/-- The address of lane `k` of a vector load or store (R304, R305): consecutive words from s(A) plus IMM8
in units of 64 bytes, or s(A) plus four times the lane of z(B). -/
def laneAddrOf (w : SWord) (c : ScribeCore) (k : Nat) : DWord :=
  if w.op = 0x1A ∨ w.op = 0x1B then c.rs w.a + sext8 w.i * 64 + .ofNat 64 (4 * k)
  else c.rs w.a + .ofNat 64 (4 * (c.lane w.b k).toNat)

/-- The flags of the active lanes of a vector operation. -/
def laneFlags (c : ScribeCore) (w : SWord) (f : Nat → Nat) : Nat :=
  (c.lanes w).foldl (fun n k => n ||| f k) 0

/-- Every memory of the machine is in canonical form: DRAM, both scratchpad halves and accumulator shares
of every team, every operand buffer and SRAM, and the route banks of every site. -/
def State.memoriesWf (s : State) : Prop :=
  s.mem.wf = true ∧
    (∀ p ∈ s.teams, p.2.scratch0.wf = true ∧ p.2.scratch1.wf = true ∧ p.2.acc0.wf = true ∧
      p.2.acc1.wf = true) ∧
    (∀ p ∈ s.cores, p.2.opBuf.wf = true) ∧ (∀ p ∈ s.scribes, p.2.sram.wf = true) ∧
    (∀ p ∈ s.sites, p.2.activeBank.wf = true ∧ p.2.shadowBank.wf = true)

/-- Neither a NaN nor an infinity. -/
def FVal.isFinite : FVal → Bool
  | .fin _ _ _ => true
  | _ => false

/-- The exact number that a finite value is (R135). -/
def FVal.toRat : FVal → ℚ
  | .fin n m e => (if n then -1 else 1) * (m : ℚ) * (2 : ℚ) ^ e
  | _ => 0

/-- A number, not a NaN, of a magnitude above `q`. -/
def FVal.above (x : FVal) (q : ℚ) : Prop :=
  match x with
  | .inf _ => True
  | .fin n m e => q < |(FVal.fin n m e).toRat|
  | _ => False

/-- The scale byte and the codes of block `b` of row `i` of a tile (R150, R141): E is the least at which the kind's
largest magnitude M x 2^(E - 32) bounds every element, 63 where none does; each code is its element's under that scale,
the first in the low bits. -/
structure QuantBlock (acc : Memory) (kind : Nat) (tile : Tile) (i b scale codes : Nat) : Prop where
  scaled : ∃ E, scale = kind * 64 + E ∧ E ≤ 63 ∧
    (E = 63 ∨ ∀ k, k < 8 → ¬(Fmt.f32.decode (acc.readNat (tile.elem i (8 * b + k)) 4)).above
      (q4Max kind * (2 : ℚ) ^ ((E : Int) - 32))) ∧
    ∀ F, F < E → ∃ k, k < 8 ∧ (Fmt.f32.decode (acc.readNat (tile.elem i (8 * b + k)) 4)).above
      (q4Max kind * (2 : ℚ) ^ ((F : Int) - 32))
  coded : ∀ k, k < 8 → codes / 16 ^ k % 16 =
    (q4Encode scale (Fmt.f32.decode (acc.readNat (tile.elem i (8 * b + k)) 4))).bits % 16

/-- The bytes that a QUANT writes: for each block its scale byte and the four bytes of its codes. -/
def quantPlaces (tile : Tile) (codes scales eoff pitch : Nat) : List Nat :=
  tile.blocks.flatMap fun p =>
    let e := eoff + p.1 * pitch + 8 * p.2
    (scales + e / 8) :: List.range' (codes + e / 2) 4

end Sys2Proof.Machine
end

• [Work instructions]
Would you retype the listing above in full, exactly as it reads?

• [Expected output]
/-- The address of lane `k` of a vector load or store (R304, R305): consecutive words from s(A) plus IMM8
in units of 64 bytes, or s(A) plus four times the lane of z(B). -/
def laneAddrOf (w : SWord) (c : ScribeCore) (k : Nat) : DWord :=
  if w.op = 0x1A ∨ w.op = 0x1B then c.rs w.a + sext8 w.i * 64 + .ofNat 64 (4 * k)
  else c.rs w.a + .ofNat 64 (4 * (c.lane w.b k).toNat)

/-- The flags of the active lanes of a vector operation. -/
def laneFlags (c : ScribeCore) (w : SWord) (f : Nat → Nat) : Nat :=
  (c.lanes w).foldl (fun n k => n ||| f k) 0

/-- Every memory of the machine is in canonical form: DRAM, both scratchpad halves and accumulator shares
of every team, every operand buffer and SRAM, and the route banks of every site. -/
def State.memoriesWf (s : State) : Prop :=
  s.mem.wf = true ∧
    (∀ p ∈ s.teams, p.2.scratch0.wf = true ∧ p.2.scratch1.wf = true ∧ p.2.acc0.wf = true ∧
      p.2.acc1.wf = true) ∧
    (∀ p ∈ s.cores, p.2.opBuf.wf = true) ∧ (∀ p ∈ s.scribes, p.2.sram.wf = true) ∧
    (∀ p ∈ s.sites, p.2.activeBank.wf = true ∧ p.2.shadowBank.wf = true)

/-- Neither a NaN nor an infinity. -/
def FVal.isFinite : FVal → Bool
  | .fin _ _ _ => true
  | _ => false

/-- The exact number that a finite value is (R135). -/
def FVal.toRat : FVal → ℚ
  | .fin n m e => (if n then -1 else 1) * (m : ℚ) * (2 : ℚ) ^ e
  | _ => 0

/-- A number, not a NaN, of a magnitude above `q`. -/
def FVal.above (x : FVal) (q : ℚ) : Prop :=
  match x with
  | .inf _ => True
  | .fin n m e => q < |(FVal.fin n m e).toRat|
  | _ => False

/-- The scale byte and the codes of block `b` of row `i` of a tile (R150, R141): E is the least at which the kind's
largest magnitude M x 2^(E - 32) bounds every element, 63 where none does; each code is its element's under that scale,
the first in the low bits. -/
structure QuantBlock (acc : Memory) (kind : Nat) (tile : Tile) (i b scale codes : Nat) : Prop where
  scaled : ∃ E, scale = kind * 64 + E ∧ E ≤ 63 ∧
    (E = 63 ∨ ∀ k, k < 8 → ¬(Fmt.f32.decode (acc.readNat (tile.elem i (8 * b + k)) 4)).above
      (q4Max kind * (2 : ℚ) ^ ((E : Int) - 32))) ∧
    ∀ F, F < E → ∃ k, k < 8 ∧ (Fmt.f32.decode (acc.readNat (tile.elem i (8 * b + k)) 4)).above
      (q4Max kind * (2 : ℚ) ^ ((F : Int) - 32))
  coded : ∀ k, k < 8 → codes / 16 ^ k % 16 =
    (q4Encode scale (Fmt.f32.decode (acc.readNat (tile.elem i (8 * b + k)) 4))).bits % 16

/-- The bytes that a QUANT writes: for each block its scale byte and the four bytes of its codes. -/
def quantPlaces (tile : Tile) (codes scales eoff pitch : Nat) : List Nat :=
  tile.blocks.flatMap fun p =>
    let e := eoff + p.1 * pitch + 8 * p.2
    (scales + e / 8) :: List.range' (codes + e / 2) 4

end Sys2Proof.Machine
end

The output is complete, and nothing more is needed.